-- ==== Sys2Proof/Laws/Decode.lean ====
section
/-! SUPPORT. The fields of a decode word, and what decodes to what. -/

namespace Sys2Proof

theorem stOfCode_stCode (st : ParserState) : stOfCode (stCode st) = st := by cases st <;> rfl

theorem stCode_stOfCode (k : BitVec 3) : stCode (stOfCode k) = k := by
  revert k
  decide

/-- The three fields of a concatenation of three fields. -/
theorem fields_append (cnt k : BitVec 3) (c : Byte) :
    cntOf (cnt ++ k ++ c) = cnt ∧ (cnt ++ k ++ c : BitVec 14).extractLsb' 8 3 = k ∧ byteOf (cnt ++ k ++ c) = c := by
  refine ⟨?_, ?_, ?_⟩ <;> ext i hi
  · rw [cntOf, BitVec.getElem_extractLsb', BitVec.getLsbD_append, BitVec.getLsbD_append, if_neg (by omega),
      if_neg (by omega), show 11 + i - 8 - 3 = i by omega, BitVec.getLsbD_eq_getElem]
  · rw [BitVec.getElem_extractLsb', BitVec.getLsbD_append, BitVec.getLsbD_append, if_neg (by omega),
      if_pos (by omega), show 8 + i - 8 = i by omega, BitVec.getLsbD_eq_getElem]
  · rw [byteOf, BitVec.getElem_extractLsb', BitVec.getLsbD_append, if_pos (by omega), Nat.zero_add,
      BitVec.getLsbD_eq_getElem]

@[simp] theorem cntOf_packD (cnt : Count) (st : ParserState) (c : Byte) : cntOf (packD cnt st c) = cnt :=
  (fields_append cnt (stCode st) c).1

@[simp] theorem stOf_packD (cnt : Count) (st : ParserState) (c : Byte) : stOf (packD cnt st c) = st := by
  rw [stOf, packD, (fields_append cnt (stCode st) c).2.1, stOfCode_stCode]

@[simp] theorem byteOf_packD (cnt : Count) (st : ParserState) (c : Byte) : byteOf (packD cnt st c) = c :=
  (fields_append cnt (stCode st) c).2.2

/-- The decoder on a packed word is the decoder on its parts. -/
@[simp] theorem decode_packD (cnt : Count) (st : ParserState) (c : Byte) :
    decode (packD cnt st c) = decodeParts cnt st c := by simp [decode]

/-- Every decode word is its three fields packed. -/
theorem packD_fields (d : BitVec 14) : packD (cntOf d) (stOf d) (byteOf d) = d := by
  rw [packD, stOf, stCode_stOfCode]
  apply BitVec.eq_of_getLsbD_eq
  intro i hi
  rw [BitVec.getLsbD_append, BitVec.getLsbD_append]
  simp only [cntOf, byteOf, BitVec.getLsbD_extractLsb']
  split
  · simp [*]
  · split
    · simp [*, show 8 + (i - 8) = i by omega]
    · simp [show 11 + (i - 8 - 3) = i by omega, show i - 8 - 3 < 3 by omega]

/-- What decoding the parts of a decode word can give, by the class of the byte. -/
theorem decodeParts_digit (cnt : Count) (st : ParserState) (c : Byte) (h : classify c = .digit) :
    decodeParts cnt st c = decodeDigit cnt st c := by simp [decodeParts, h]

theorem classify_go (c : Byte) : classify c = .go ↔ c = chGoLower ∨ c = chGoUpper := by
  unfold classify
  split <;> (try split) <;> (try split) <;> (try split) <;> simp_all

end Sys2Proof
end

──────

Repeat back all of the material, character for character.

-- ==== Sys2Proof/Laws/Decode.lean ====
section
/-! SUPPORT. The fields of a decode word, and what decodes to what. -/

namespace Sys2Proof

theorem stOfCode_stCode (st : ParserState) : stOfCode (stCode st) = st := by cases st <;> rfl

theorem stCode_stOfCode (k : BitVec 3) : stCode (stOfCode k) = k := by
  revert k
  decide

/-- The three fields of a concatenation of three fields. -/
theorem fields_append (cnt k : BitVec 3) (c : Byte) :
    cntOf (cnt ++ k ++ c) = cnt ∧ (cnt ++ k ++ c : BitVec 14).extractLsb' 8 3 = k ∧ byteOf (cnt ++ k ++ c) = c := by
  refine ⟨?_, ?_, ?_⟩ <;> ext i hi
  · rw [cntOf, BitVec.getElem_extractLsb', BitVec.getLsbD_append, BitVec.getLsbD_append, if_neg (by omega),
      if_neg (by omega), show 11 + i - 8 - 3 = i by omega, BitVec.getLsbD_eq_getElem]
  · rw [BitVec.getElem_extractLsb', BitVec.getLsbD_append, BitVec.getLsbD_append, if_neg (by omega),
      if_pos (by omega), show 8 + i - 8 = i by omega, BitVec.getLsbD_eq_getElem]
  · rw [byteOf, BitVec.getElem_extractLsb', BitVec.getLsbD_append, if_pos (by omega), Nat.zero_add,
      BitVec.getLsbD_eq_getElem]

@[simp] theorem cntOf_packD (cnt : Count) (st : ParserState) (c : Byte) : cntOf (packD cnt st c) = cnt :=
  (fields_append cnt (stCode st) c).1

@[simp] theorem stOf_packD (cnt : Count) (st : ParserState) (c : Byte) : stOf (packD cnt st c) = st := by
  rw [stOf, packD, (fields_append cnt (stCode st) c).2.1, stOfCode_stCode]

@[simp] theorem byteOf_packD (cnt : Count) (st : ParserState) (c : Byte) : byteOf (packD cnt st c) = c :=
  (fields_append cnt (stCode st) c).2.2

/-- The decoder on a packed word is the decoder on its parts. -/
@[simp] theorem decode_packD (cnt : Count) (st : ParserState) (c : Byte) :
    decode (packD cnt st c) = decodeParts cnt st c := by simp [decode]

/-- Every decode word is its three fields packed. -/
theorem packD_fields (d : BitVec 14) : packD (cntOf d) (stOf d) (byteOf d) = d := by
  rw [packD, stOf, stCode_stOfCode]
  apply BitVec.eq_of_getLsbD_eq
  intro i hi
  rw [BitVec.getLsbD_append, BitVec.getLsbD_append]
  simp only [cntOf, byteOf, BitVec.getLsbD_extractLsb']
  split
  · simp [*]
  · split
    · simp [*, show 8 + (i - 8) = i by omega]
    · simp [show 11 + (i - 8 - 3) = i by omega, show i - 8 - 3 < 3 by omega]

/-- What decoding the parts of a decode word can give, by the class of the byte. -/
theorem decodeParts_digit (cnt : Count) (st : ParserState) (c : Byte) (h : classify c = .digit) :
    decodeParts cnt st c = decodeDigit cnt st c := by simp [decodeParts, h]

theorem classify_go (c : Byte) : classify c = .go ↔ c = chGoLower ∨ c = chGoUpper := by
  unfold classify
  split <;> (try split) <;> (try split) <;> (try split) <;> simp_all

end Sys2Proof
end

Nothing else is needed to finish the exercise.